/-! ### The pixel loop from the start values -/

/-- The cells the loop's rows address are the sprite's cells (R176). -/
theorem rowsCover_iff_spriteCovers {s : State} {x y : Reg} {n : Nat} {cx : Fin 64} {cy : Fin 32} :
    rowsCover s.mem s.base (s.readV x).toNat (s.readV y).toNat n cx cy ↔ spriteCovers s x y n cx cy := by
  have row : ∀ r, cy = wrapY ((s.readV y).toNat + r) ↔ cy.val = ((s.readV y).toNat + r) % 32 :=
    fun _ => Fin.ext_iff
  simp only [rowsCover, rowCovers, row, spriteCovers, State.base]

/-- The loop toggles the sprite's cells and no others (R177). -/
theorem State.pixel_drawn {n : Nat} (h : n ≤ 32) (s : State) (x y : Reg) (cx : Fin 64) (cy : Fin 32) :
    Grid.pixel (s.drawn x y n).grid cx cy = true ↔
      ¬ (Grid.pixel s.grid cx cy = true ↔ spriteCovers s x y n cx cy) := by
  rw [← rowsCover_iff_spriteCovers]
  exact (DrawAcc.rows_toggle _ _ _ _ n _ h).1 cx cy

/-- It collides where the sprite and the grid share a set cell (R177). -/
theorem State.drawn_collision {n : Nat} (h : n ≤ 32) (s : State) (x y : Reg) :
    (s.drawn x y n).collision = true ↔
      ∃ cx cy, spriteCovers s x y n cx cy ∧ Grid.pixel s.grid cx cy = true := by
  simp only [← rowsCover_iff_spriteCovers]
  exact (DrawAcc.rows_toggle _ _ _ _ n _ h).2.trans (or_iff_right Bool.false_ne_true)

/-- No rows leave the grid and no collision (R178). -/
theorem State.drawn_zero (s : State) (x y : Reg) : s.drawn x y 0 = { grid := s.grid, collision := false } := rfl

/-! ### What `Draw` answers -/

/-- A `Draw` whose check passes takes the loop's grid, sets DIRTY, writes the collision to VF, and moves nothing else
but PC (R176). -/
theorem exec_draw_of_inBounds {s : State} {n : Nat} (h : n = 0 ∨ s.i.toNat + n ≤ 4096) (x y : Reg) :
    ∃ t, exec (.draw x y n) s = .next t ∧
      t.readV 15 = (if (s.drawn x y n).collision = true then 1 else 0) ∧
      (∀ r, r ≠ 15 → t.readV r = s.readV r) ∧
      t = { s with v := t.v, grid := (s.drawn x y n).grid, dirty := true, pc := s.pc + 2 } := by
  have passes : check (.draw x y n) s = none := boundsFault_eq_none.mpr h
  exact ⟨_, exec_eq_next.mpr ⟨passes, rfl⟩, State.readV_writeV_same _ vf _,
    fun _ other => State.readV_writeV_ne other _ _, rfl⟩

/-- A flag's byte is one of the two values of VF (R13). -/
theorem flagByte_eq_zero_or_one (c : Bool) :
    (if c = true then 1 else 0 : Byte) = 0 ∨ (if c = true then 1 else 0 : Byte) = 1 := by
  cases c
  · exact .inl rfl
  · exact .inr rfl

/-- A flag is 1 exactly when it is set. -/
theorem flagByte_eq_one {c : Bool} : (if c = true then 1 else 0 : Byte) = 1 ↔ c = true := by
  cases c <;> decide

/-! ### The obligations of the family -/

/-- Settles O39: the grid is the loop's and VF its collision, both read as facts about the sprite's cells. -/
theorem drawTogglesSpriteCells : Obligations.DrawTogglesSpriteCells := by
  intro x y n s few inBounds
  have rows : n ≤ 32 := by omega
  obtain ⟨t, ran, flag, others, frame⟩ := exec_draw_of_inBounds inBounds x y
  have grid : t.grid = (s.drawn x y n).grid := congrArg State.grid frame
  refine ⟨t, ran, fun cx cy => ?_, ?_, ?_, others, grid ▸ frame⟩
  · rw [grid, State.pixel_drawn rows]
  · rw [flag]
    exact flagByte_eq_zero_or_one _
  · rw [flag, flagByte_eq_one, State.drawn_collision rows]

/-- Settles O40: no rows pass the check at any I, and the loop ends with the values it starts with. -/
theorem drawNoRows : Obligations.DrawNoRows := by
  intro x y s
  obtain ⟨t, ran, flag, others, frame⟩ := exec_draw_of_inBounds (s := s) (.inl rfl) x y
  rw [State.drawn_zero] at flag frame
  exact ⟨t, ran, flag, others, frame⟩

/-- Settles O38: no check, and the blank grid in the effect. -/
theorem clearDisplayBlanksGrid : Obligations.ClearDisplayBlanksGrid :=
  fun _ => ⟨_, exec_eq_next.mpr ⟨rfl, rfl⟩, Grid.pixel_blank, rfl⟩

end Sys2Proof.Machine
end

section
/-! SUPPORT. The family 47_timer_key.md: the least pressed key as the search finds it (R189; D10), and what the key
wait answers when there is one. -/

namespace Sys2Proof.Machine

/-! ### The least pressed key -/

/-- The search finds k exactly when k is pressed and no key below it is (D10). -/
theorem State.leastKey_eq_some {s : State} {k : Key} :
    s.leastKey = some k ↔ s.keys[k.val] = true ∧ ∀ j : Fin 16, j.val < k.val → s.keys[j.val] = false := by
  rw [State.leastKey, ← Fin.find?_eq_find?_finRange]
  exact Fin.find?_eq_some_iff

/-- With a least pressed key the wait loads its index as a byte (R189). -/
theorem effect_waitForKeyPress_of_leastKey {s : State} {k : Key} (least : s.leastKey = some k) (x : Reg) :
    effect (.waitForKeyPress x) s = (s.writeV x (BitVec.ofNat 8 k.val)).advance := by
  simp only [effect, least]

/-- A key's index fits in a byte. -/
theorem keyByte_toNat (k : Key) : (BitVec.ofNat 8 k.val).toNat = k.val := by
  have fits : k.val < 2 ^ 8 := by omega
  rw [BitVec.toNat_ofNat, Nat.mod_eq_of_lt fits]

/-! ### The obligations of the family -/

/-- Settles O36: the search finds k, and the wait writes one register, its byte read as a number. -/
theorem keyWaitTakesLeastKey : Obligations.KeyWaitTakesLeastKey := by
  intro x k s pressed below
  have least : s.leastKey = some k := State.leastKey_eq_some.mpr ⟨pressed, below⟩
  obtain ⟨t, ran, result, frame⟩ := exec_of_writeV rfl (effect_waitForKeyPress_of_leastKey least x)
  exact ⟨t, ran, by rw [result, keyByte_toNat], frame⟩

/-- Settles O35: none of the three has a check; the first writes one register, the others one timer. -/
theorem timerInstructions : Obligations.TimerInstructions :=
  fun _ _ => ⟨exec_of_writeV rfl rfl, exec_eq_next.mpr ⟨rfl, rfl⟩, exec_eq_next.mpr ⟨rfl, rfl⟩⟩

end Sys2Proof.Machine
end

section
/-! SUPPORT. The family 48_bulk_memory.md: what an instruction that accesses a range of bytes from I on answers, inside
memory and past it (R195–R198), and the decimal digits as numbers (R196). -/

namespace Sys2Proof.Machine

/-! ### The range from I on -/

/-- An instruction whose check is the range of n bytes from I on passes it where they all lie in memory (R55). -/
theorem check_of_inBounds {i : Instr} {s : State} {n : Nat} (checks : check i s = boundsFault s.base n)
    (inBounds : s.i.toNat + n ≤ 4096) : check i s = none :=
  checks.trans (boundsFault_eq_none.mpr (.inr inBounds))

/-- Where they do not, it faults with the lowest address outside memory (R55; D26). -/
theorem exec_of_pastMemory {i : Instr} {s : State} {n : Nat} (checks : check i s = boundsFault s.base n)
    (some_byte : n ≠ 0) (past : 4096 < s.i.toNat + n) :
    exec i s = .fault (.outOfBounds (.mem (max s.i.toNat 4096))) :=
  exec_eq_fault.mpr (checks.trans (boundsFault_eq_some.mpr ⟨⟨some_byte, past⟩, rfl⟩))

/-- A block store or load that completes has its whole block in memory. -/
theorem block_inBounds_of_exec {i : Instr} {x : Reg} {s t : State}
    (checks : check i s = boundsFault s.base (blockLength x)) (h : exec i s = .next t) :
    s.i.toNat + x.val + 1 ≤ 4096 :=
  (boundsFault_eq_none.mp (checks.symm.trans (exec_eq_next.mp h).1)).resolve_left (Nat.succ_ne_zero x.val)

/-- An instruction whose effect writes bytes from I on, all of them in memory, moves those bytes and PC alone and keeps
memory canonical (R195). -/
theorem exec_of_writeBytes {i : Instr} {s : State} {bs : List Byte} (hm : Memory.wf s.mem = true)
    (inBounds : s.i.toNat + bs.length ≤ 4096) (passes : check i s = none)
    (writes : effect i s = (s.setMem (Memory.writeBytes s.mem s.base bs)).advance) :
    ∃ t, exec i s = .next t ∧
      (∀ k, k < bs.length → Memory.read t.mem (s.i.toNat + k) = bs.getD k 0) ∧
      (∀ a, a < s.i.toNat ∨ s.i.toNat + bs.length ≤ a → Memory.read t.mem a = Memory.read s.mem a) ∧
      Memory.wf t.mem = true ∧ t = { s with mem := t.mem, pc := s.pc + 2 } :=
  ⟨_, exec_eq_next.mpr ⟨passes, writes⟩, fun _ => Memory.read_writeBytes_inside hm inBounds,
    fun _ => Memory.read_writeBytes_outside, Memory.wf_writeBytes hm inBounds, rfl⟩

/-! ### The digits -/

/-- A decimal digit fits in a byte. -/
theorem digitByte_toNat {n : Nat} (h : n < 10) : (BitVec.ofNat 8 n).toNat = n := by
  have fits : n < 2 ^ 8 := by omega
  rw [BitVec.toNat_ofNat, Nat.mod_eq_of_lt fits]

/-! ### The obligations of the family -/

/-- Settles O41: the three bytes written are the digits, each of which fits in a byte. -/
theorem storeBcdWritesDigits : Obligations.StoreBcdWritesDigits := by
  refine fun x s hm => ⟨fun inBounds => ?_, exec_of_pastMemory rfl (by decide)⟩
  have := (s.readV x).isLt
  have three : (bcdBytes (s.readV x)).length = 3 := rfl
  obtain ⟨t, ran, digits, outside, canonical, frame⟩ :=
    exec_of_writeBytes (bs := bcdBytes (s.readV x)) hm inBounds (check_of_inBounds (i := .storeBCD x) rfl inBounds) rfl
  refine ⟨t, ran, ?_, ?_, ?_, outside, canonical, frame⟩
  · exact (congrArg BitVec.toNat (digits 0 (by omega))).trans (digitByte_toNat (by omega))
  · exact (congrArg BitVec.toNat (digits 1 (by omega))).trans (digitByte_toNat (by omega))
  · exact (congrArg BitVec.toNat (digits 2 (by omega))).trans (digitByte_toNat (by omega))

/-- Settles O42: byte k of the X + 1 bytes written is V[k]. -/
theorem storeRegistersWritesBlock : Obligations.StoreRegistersWritesBlock := by
  refine fun x s hm => ⟨fun inBounds => ?_, exec_of_pastMemory rfl (Nat.succ_ne_zero x.val)⟩
  have len := s.length_regBytes x
  obtain ⟨t, ran, block, outside, canonical, frame⟩ :=
    exec_of_writeBytes (bs := s.regBytes x) hm (len ▸ inBounds)
      (check_of_inBounds (i := .storeRegisters x) rfl inBounds) rfl
  refine ⟨t, ran, fun k hk => ?_, fun a ha => outside a (by rwa [len]), canonical, frame⟩
  rw [block k.val (by omega), s.getD_regBytes x k hk]

/-- Settles O43: the registers of the block load, those of the block and those above it. -/
theorem loadRegistersReadsBlock : Obligations.LoadRegistersReadsBlock := by
  refine fun x s => ⟨fun inBounds => ?_, exec_of_pastMemory rfl (Nat.succ_ne_zero x.val)⟩
  have passes : check (.loadRegisters x) s = none := check_of_inBounds rfl inBounds
  have register := fun k => s.readV_loadV x k fun j => Memory.read s.mem (s.base + j)
  refine ⟨_, exec_eq_next.mpr ⟨passes, rfl⟩, fun k block => ?_, fun k above => ?_, rfl⟩
  · exact (register k).trans (if_pos block)
  · exact (register k).trans (if_neg (Nat.not_le_of_lt above))

/-- What a block store that completes has done (R197). -/
theorem storeRegisters_next {x : Reg} {s t : State} (hm : Memory.wf s.mem = true)
    (h : exec (.storeRegisters x) s = .next t) :
    (∀ k : Reg, k.val ≤ x.val → Memory.read t.mem (s.i.toNat + k.val) = s.readV k) ∧
    (∀ a, a < s.i.toNat ∨ s.i.toNat + x.val + 1 ≤ a → Memory.read t.mem a = Memory.read s.mem a) ∧
    Memory.wf t.mem = true ∧ t.i = s.i := by
  obtain ⟨t', stored, block, outside, canonical, frame⟩ :=
    (storeRegistersWritesBlock x s hm).1 (block_inBounds_of_exec rfl h)
  obtain rfl := Host.Outcome.next.inj (h.symm.trans stored)
  exact ⟨block, outside, canonical, by rw [frame]⟩

/-- What a block load that completes has done (R198). -/
theorem loadRegisters_next {x : Reg} {s t : State} (h : exec (.loadRegisters x) s = .next t) :
    (∀ k : Reg, k.val ≤ x.val → t.readV k = Memory.read s.mem (s.i.toNat + k.val)) ∧
    (∀ k : Reg, x.val < k.val → t.readV k = s.readV k) ∧ t.i = s.i ∧ t.mem = s.mem := by
  obtain ⟨t', loaded, block, above, frame⟩ := (loadRegistersReadsBlock x s).1 (block_inBounds_of_exec rfl h)
  obtain rfl := Host.Outcome.next.inj (h.symm.trans loaded)
  exact ⟨block, above, by rw [frame], by rw [frame]⟩

/-- Settles O44: neither instruction moves I, so the second meets the block of the first. -/
theorem blockRoundTrips : Obligations.BlockRoundTrips := by
  refine fun x s t u v hm kept => ⟨fun stores loads k => ?_, fun loads stores => ?_⟩
  · obtain ⟨stored, -, -, sameI⟩ := storeRegisters_next hm stores
    obtain ⟨loaded, above, -⟩ := loadRegisters_next loads
    rcases Nat.lt_or_ge x.val k.val with hk | hk
    · exact (above k hk).trans (kept k hk)
    · exact (loaded k hk).trans (sameI ▸ stored k hk)
  · obtain ⟨loaded, -, sameI, sameMem⟩ := loadRegisters_next loads
    obtain ⟨stored, outside, canonical, -⟩ := storeRegisters_next (sameMem ▸ hm) stores
    rw [sameI] at stored outside
    refine Memory.eq_of_read canonical hm fun a => ?_
    by_cases inBlock : s.i.toNat ≤ a ∧ a < s.i.toNat + x.val + 1
    · obtain ⟨k, rfl⟩ := Nat.exists_eq_add_of_le inBlock.1
      have hk : k ≤ x.val := by omega
      exact (stored ⟨k, by omega⟩ hk).trans (loaded ⟨k, by omega⟩ hk)
    · rw [outside a (by omega), sameMem]

end Sys2Proof.Machine
end

section
/-! SUPPORT. The family 60_exceptions.md: the table of R210 as the checks the meanings make, and a timer's count under
one tick and under many (R224–R226). -/

namespace Sys2Proof.Machine

/-! ### The checks of the table -/

/-- The bounds check as the table writes it (R55, R210). -/
theorem boundsFault_eq_ite (a n : Nat) :
    boundsFault a n = if n = 0 ∨ a + n ≤ 4096 then none else some (.outOfBounds (.mem (max a 4096))) := by
  split
  case isTrue fits => exact boundsFault_eq_none.mpr fits
  case isFalse past =>
    rw [not_or, Nat.not_le] at past
    exact boundsFault_eq_some.mpr ⟨past, rfl⟩

/-- Where the range has a byte, it has to lie in memory. -/
theorem boundsFault_succ (a n : Nat) :
    boundsFault a (n + 1) = if a + n + 1 ≤ 4096 then none else some (.outOfBounds (.mem (max a 4096))) := by
  rw [boundsFault_eq_ite]
  exact if_congr (or_iff_right (Nat.succ_ne_zero n)) rfl rfl

/-- The key check as the table writes it (R135, R136, R210). -/
theorem keyFault_eq_ite (v : Byte) :
    keyFault v = if v.toNat ≤ 15 then none else some (.outOfBounds (.key v)) := by
  split
  case isTrue isKey => exact keyFault_eq_none (Nat.lt_succ_of_le isKey)
  case isFalse above => exact keyFault_eq_some (Nat.lt_of_not_le above)

/-- The table of R210 is the check each meaning makes. -/
theorem check_eq_checkByTable (i : Instr) (s : State) : check i s = checkByTable i s := by
  cases i
  case draw x y n => exact boundsFault_eq_ite s.base n
  case storeBCD x => exact boundsFault_succ s.base 2
  case storeRegisters x | loadRegisters x => exact boundsFault_succ s.base x.val
  case skipKeyPressed x | skipKeyNotPressed x => exact keyFault_eq_ite (s.readV x)
  all_goals rfl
★ ★ ★ ★
▶ _Aim of the task_:
When the word "loaded" appears in a line of the listing, copy that line.

▶ _Solution to this problem_:
  obtain ⟨t', loaded, block, above, frame⟩ := (loadRegistersReadsBlock x s).1 (block_inBounds_of_exec rfl h)
  obtain rfl := Host.Outcome.next.inj (h.symm.trans loaded)
    obtain ⟨loaded, above, -⟩ := loadRegisters_next loads
    · exact (loaded k hk).trans (sameI ▸ stored k hk)
  · obtain ⟨loaded, -, sameI, sameMem⟩ := loadRegisters_next loads
      exact (stored ⟨k, by omega⟩ hk).trans (loaded ⟨k, by omega⟩ hk)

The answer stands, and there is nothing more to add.